# Help! My bowls are cracking



## shopmania

So I;ve been turning, but just pens and bottle stoppers, and making square sticks round. Got some nice wood (logs) from a friend, and decided to start trying bowls. First one in cherry turned out great. The blank was from the end of a log, about 5 inch diameter. The second one turned well, but cracked some on the bottom. The third one was holly, about 7" finished, but was too set to sand well in the middle. I let it dry for a 4 days, and it finished pretty well, but cracked just a little. Made an 8" shallow bowl from cherry where branch split off the trunk. Very cool grain patterns, but the crack grows by the hour. 
/Users/timothyoneill/Desktop/pictures/IMG_0781.jpg

I know I'm having issues because of wet wood and uneven drying, but how do I fix it? Are full log/branch sections the best way to make blanks?

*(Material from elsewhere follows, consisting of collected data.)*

-- ==== Sys2Proof/Machine/Ops.lean ====
section
/-! DEFINITION. The shared operations: acceptance and completion of a command (spec/45_control.md R240;
spec/60_exceptions.md R261, R262), the sequencer's jobs, the port requests (spec/20_memory.md R86-R93), the
registers of the host interface (spec/10_state.md R32), reset (spec/70_reset_and_hazards.md R290). -/

namespace Sys2Proof.Machine

/-! ## Acceptance and completion -/

/-- The ports that a job, and what it leads to, makes requests to. -/
def Job.uses : Job → List Port
  | .put _ _ | .hdrwr _ | .emit _ | .encsym _ | .flushBits => [.bitSink]
  | .hdrrd _ | .readMagic | .treeStart | .parse _ | .leafSym _ => [.bitSource]
  | .encstream _ | .encByte _ => [.byteSource, .bitSink]
  | .decode false | .decode1 false | .descend false _ _ => [.bitSource]
  | .decode true | .decode1 true | .descend true _ _ => [.bitSource, .byteSink]
  | .putByte _ | .flushBytes => [.byteSink]
  | .ret | .illegal _ | .clear | .scan _ | .merge | .gencodes | .walk _ _ | .codesDone | .treeDone => []

/-- Does the running command use the port? It does from its acceptance to its completion (R302; log entry 17). -/
def State.uses (s : State) (p : Port) : Bool := s.seq.inUse.contains p

/-- Acceptance of a command whose pseudocode is `jobs`: `STATUS.BUSY <- 1`, `STATUS.DONE <- 0` (R240), the hidden
state fresh (R55, R56), and the ports of its jobs in use (R302). -/
def State.accept (s : State) (jobs : List Job) : State :=
  { s with
    flags.busy := true
    flags.done := false
    seq        := { Seq.idle with jobs := jobs, inUse := jobs.flatMap Job.uses } }

/-- Successful completion: `ERR_CODE <- 0`, `ERR_INFO <- 0`, `STATUS.DONE <- 1`, `STATUS.BUSY <- 0`; `STATUS.ERR` is
left (R261). -/
def State.complete (s : State) : State :=
  { s with
    errCode    := 0
    errInfo    := 0
    flags.done := true
    flags.busy := false
    seq        := Seq.idle }

/-- Taking an error, `raise e(info)`: the command stops, what it did before stands, and `ERR_CODE`, `ERR_INFO`,
`STATUS.ERR`, `STATUS.DONE` and `STATUS.BUSY` are written (R16, R262). Nothing is saved and nothing is restored: there is
no return from it but the next command and the host's clearing of `STATUS.ERR` (R263, R264; `State.clearStatus`). -/
def State.raise (s : State) (e : Err) (info : Word) : State :=
  { s with
    errCode    := e.code
    errInfo    := info
    flags.err  := true
    flags.done := true
    flags.busy := false
    seq        := Seq.idle }

/-- `raise` in `DECSYM` and `DECSTREAM`, which also writes `STATUS.EOS <- 0` (R262). -/
def State.raiseDec (s : State) (e : Err) (info : Word) : State := (s.setEos false).raise e info

/-! ## The sequencer's jobs -/

/-- What the command does next, before what it had still to do. -/
def State.push (s : State) (jobs : List Job) : State := { s with seq.jobs := jobs ++ s.seq.jobs }

/-- The request of job `j` is outstanding at port `p`: the block waits without limit (R86). -/
def State.await (s : State) (p : Port) (j : Job) : State :=
  { s with seq.jobs := j :: s.seq.jobs, seq.outstanding := some p }

/-! ## Port requests -/

/-- The response of a source (R15). -/
inductive Response (α : Type) where
  | data (v : α)
  | eod
  | err
  deriving DecidableEq, Repr

/-- A source's terminal condition as its response. -/
def endResponse {α : Type} : EndKind → Response α
  | .eod => .eod
  | .err => .err

/-- A request has got its one response (R86). -/
def State.answered (s : State) (r : Request) : State :=
  { s with ports.trace := s.ports.trace ++ [r], seq.outstanding := none }

/-- The bit source after it has answered `EOD` or `Err`: its content is a free draw (R93). -/
def State.endBits (s : State) : State :=
  { s with
    ports.bitSource.rest := Config.freeBits s.draws
    ports.bitSource.term := Config.freeEnd s.draws
    draws                := s.draws + 1 }

/-- The byte source after it has answered `EOD` or `Err`: its content is a free draw (R93). -/
def State.endBytes (s : State) : State :=
  { s with
    ports.byteSource.rest := Config.freeBytes s.draws
    ports.byteSource.term := Config.freeEnd s.draws
    draws                 := s.draws + 1 }

/-- `BitRead(n)` (R15, R87, R88), with the counter `BITS_IN` (R47); `none` while the port does not answer. -/
def State.bitRead (s : State) (n : Nat) : Option (Response Nat × State) :=
  if s.ports.bitSource.answering then
    match takeExact n s.ports.bitSource.rest with
    | some (bits, rest) =>
      some (.data (ofBits bits),
        { s.answered (.bitRead n) with
          ports.bitSource.rest := rest
          counters.bitsIn      := s.counters.bitsIn + BitVec.ofNat 32 n })
    | none => some (endResponse s.ports.bitSource.term, (s.answered (.bitRead n)).endBits)
  else none

/-- `ByteRead()` (R15, R90), with the counter `BYTES_IN` (R47); `none` while the port does not answer. -/
def State.byteRead (s : State) : Option (Response Byte × State) :=
  if s.ports.byteSource.answering then
    match s.ports.byteSource.rest with
    | b :: rest =>
      some (.data b,
        { s.answered .byteRead with
          ports.byteSource.rest := rest
          counters.bytesIn      := s.counters.bytesIn + 1 })
    | [] => some (endResponse s.ports.byteSource.term, (s.answered .byteRead).endBytes)
  else none

/-- A sink's answer to its next request (R89). -/
def Sink.reply {α : Type} (k : Sink α) : Reply := k.answers.headD k.thereafter

/-- A sink that has given an answer. -/
def Sink.replied {α : Type} (k : Sink α) : Sink α := { k with answers := k.answers.tail }

/-- `BitWrite(n, v)`: on `Ok` the bits `bin_n(v)` are appended and counted, on `Err` nothing is (R15, R47, R88, R89);
`none` while the port does not answer. -/
def State.bitWrite (s : State) (n v : Nat) : Option (Reply × State) :=
  if s.ports.bitSink.answering then
    match s.ports.bitSink.reply with
    | .ok =>
      some (.ok,
        { s.answered (.bitWrite n v) with
          ports.bitSink    := { s.ports.bitSink.replied with out := s.ports.bitSink.out ++ bin n v }
          counters.bitsOut := s.counters.bitsOut + BitVec.ofNat 32 n })
    | .err =>
      some (.err, { s.answered (.bitWrite n v) with ports.bitSink := s.ports.bitSink.replied })
  else none

/-- `ByteWrite(b)` (R15, R47, R90); `none` while the port does not answer. -/
def State.byteWrite (s : State) (b : Byte) : Option (Reply × State) :=
  if s.ports.byteSink.answering then
    match s.ports.byteSink.reply with
    | .ok =>
      some (.ok,
        { s.answered (.byteWrite b) with
          ports.byteSink    := { s.ports.byteSink.replied with out := s.ports.byteSink.out ++ [b] }
          counters.bytesOut := s.counters.bytesOut + 1 })
    | .err =>
      some (.err, { s.answered (.byteWrite b) with ports.byteSink := s.ports.byteSink.replied })
  else none

/-- A sink that has been asked to flush: only the number of flushes it granted is kept (R92; log entry 22). -/
def Sink.flushed {α : Type} (k : Sink α) : Sink α :=
  match k.reply with
  | .ok => { k.replied with flushes := k.flushes + 1 }
  | .err => k.replied

/-- `Flush(bit sink)` (R15, R92); `none` while the port does not answer. -/
def State.flushBitSink (s : State) : Option (Reply × State) :=
  if s.ports.bitSink.answering then
    some (s.ports.bitSink.reply,
      { s.answered (.flush .bitSink) with ports.bitSink := s.ports.bitSink.flushed })
  else none

/-- `Flush(byte sink)` (R15, R92); `none` while the port does not answer. -/
def State.flushByteSink (s : State) : Option (Reply × State) :=
  if s.ports.byteSink.answering then
    some (s.ports.byteSink.reply,
      { s.answered (.flush .byteSink) with ports.byteSink := s.ports.byteSink.flushed })
  else none

/-- The bit stream that the bit sink has accepted, as bytes on the transport's medium: packed and padded by the open
parameter `XPORT_PACK` (R94). It is for claims about bytes; nothing in HUFF-CORE depends on it (log entry 29). -/
def State.packed (s : State) : List Byte := Config.xportPack s.ports.bitSink.out

/-- Does the port answer requests now? -/
def State.answering (s : State) : Port → Bool
  | .bitSource => s.ports.bitSource.answering
  | .bitSink => s.ports.bitSink.answering
  | .byteSource => s.ports.byteSource.answering
  | .byteSink => s.ports.byteSink.answering

/-- The port begins or ceases to answer requests. -/
def State.setAnswering (s : State) (p : Port) (on : Bool) : State :=
  match p with
  | .bitSource => { s with ports.bitSource.answering := on }
  | .bitSink => { s with ports.bitSink.answering := on }
  | .byteSource => { s with ports.byteSource.answering := on }
  | .byteSink => { s with ports.byteSink.answering := on }

/-! ## The registers of the host interface -/

/-- Only aligned 32-bit accesses to offsets 0x000-0xFFF exist (R80, R85). -/
def legalAccess (off width : Nat) : Bool := width = 4 && off % 4 = 0 && off < 0x1000

/-- What a read returns while the block is idle (R32-R51, R81). -/
def State.readReg (s : State) (off : Nat) : Word :=
  match off with
  | 0x000 => Config.idValue
  | 0x008 => bitWord s.irqEn
  | 0x00C => s.status
  | 0x010 => s.errCode.setWidth 32
  | 0x014 => s.errInfo
  | 0x018 => Config.magic
  | 0x01C => s.root.setWidth 32
  | 0x020 => s.nodeCount.setWidth 32
  | 0x024 => s.leafCount.setWidth 32
  | 0x028 => s.sym.setWidth 32
  | 0x02C => s.nodeSel.setWidth 32
  | 0x030 => s.nodeInfo
  | 0x034 => s.nodeWlo
  | 0x038 => s.nodeWhi
  | 0x03C => s.codeSel.setWidth 32
  | 0x040 => s.codeLen
  | 0x064 => s.counters.bitsIn
  | 0x068 => s.counters.bitsOut
  | 0x06C => s.counters.bytesIn
  | 0x070 => s.counters.bytesOut
  | _ =>
    if 0x044 ≤ off ∧ off ≤ 0x060 then s.codeBits ((off - 0x044) / 4)
    else if 0x400 ≤ off ∧ off ≤ 0x800 then s.freqAt ((off - 0x400) / 4)
    else 0#32

/-- What a read returns while the block is busy, with the free word `any` for what the spec leaves open (R82). -/
def State.readBusy (s : State) (off : Nat) (any : Word) : Word :=
  match off with
  | 0x000 => Config.idValue
  | 0x008 => bitWord s.irqEn
  | 0x00C => any ||| 1#32
  | 0x018 => Config.magic
  | _ => any

/-- A host read: the word goes to the host, the block does not change (R81, R82). -/
def State.hostRead (s : State) (off : Nat) : State :=
  if s.flags.busy then
    { s with readData := s.readBusy off (Config.freeWord s.draws), draws := s.draws + 1 }
  else { s with readData := s.readReg off }

/-- A host write while idle to a register other than `CMD` (R32, R84). -/
def State.writeReg (s : State) (off : Nat) (v : Word) : State :=
  match off with
  | 0x008 => { s with irqEn := v.getLsbD 0 }
  | 0x00C => s.clearStatus v
  | 0x02C => { s with nodeSel := v.extractLsb' 0 10 }
  | 0x03C => { s with codeSel := v.extractLsb' 0 9 }
  | _ => if 0x400 ≤ off ∧ off ≤ 0x7FC then s.setFreq ((off - 0x400) / 4) v else s

/-- A host write while busy is dropped: it only sets `STATUS.OVR` (R39, R83). -/
def State.dropWrite (s : State) : State := { s with flags.ovr := true }

/-! ## Reset -/

/-- A port whose request is abandoned: where its stream stands is a free draw (R290; log entry 9). Where no request is
outstanding, also in the middle of a command, the ports stand where they stood: that is the model's choice, since D22
of spec/92_eei_decisions.md leaves a port's position open after any reset during a command (log entry 31). -/
def State.abandonRequest (s : State) : State :=
  match s.seq.outstanding with
  | none => s
  | some .bitSource => s.endBits
  | some .byteSource => s.endBytes
  | some .bitSink => { s with ports.bitSink.out := Config.freeBits s.draws, draws := s.draws + 1 }
  | some .byteSink => { s with ports.byteSink.out := Config.freeBytes s.draws, draws := s.draws + 1 }

/-- The reset input: every register and store takes its reset value, a running command is abandoned (R290); reset
does not reach the ports (R293) or the host. -/
def State.doReset (s : State) : State :=
  { State.reset with
    ports    := s.abandonRequest.ports
    events   := s.events
    readData := s.readData
    draws    := s.abandonRequest.draws }

end Sys2Proof.Machine
end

How long after I cut them should they sit in the shop? Are there other good ways to get blanks from logs? What moisture content is good in the blank before you turn? Do you finish as soon as you turn/sand, or wait a while?

I'm very happy with how beautiful the bowls can be, but frustrated by this problem. Plan to try turning some goblets soon. Any different advice for those?

Thanks for the help guys/gals.

Tim


----------



## davidmicraig

Hey Tim,

I generally use the whole log when turning as well and cracks are usually part of the package. Many turners rip the log in half and cut a circular blank from there. When you deal with smaller logs, though, it is hard to get a good size blank without using the whole. Problem is that you have that pith in the middle

There are ways to slow down the cracking and make it more livable. If you notice any cracking as you are turning, squeeze CA glue into the cracks and rub sawdust in it. This will help stabilize the turning and prevent the cracking from spreading. Sometimes you can get lucky and turn past it with the wood stabilized. If you want more even drying, seal the ends of the logs when you get them with either anchor seal or latex paint. You can also round the logs on the lathe, turn it to shape, and then store them in plastic bags for a few weeks and then pull them out for final dimensioning and shaping.

Hope this helps,

David


----------



## Fettler

I just got mostly through "Understanding Wood" (book) which goes into this topic indepth. I would approach this problem using the scientific method. How much moisture does your log start with? What is the moisture / temperature in your shop? What time of year was the log harvested (fall/winter wood is harder)? What does the grain pattern look like? How much movement can be expected in that species of wood?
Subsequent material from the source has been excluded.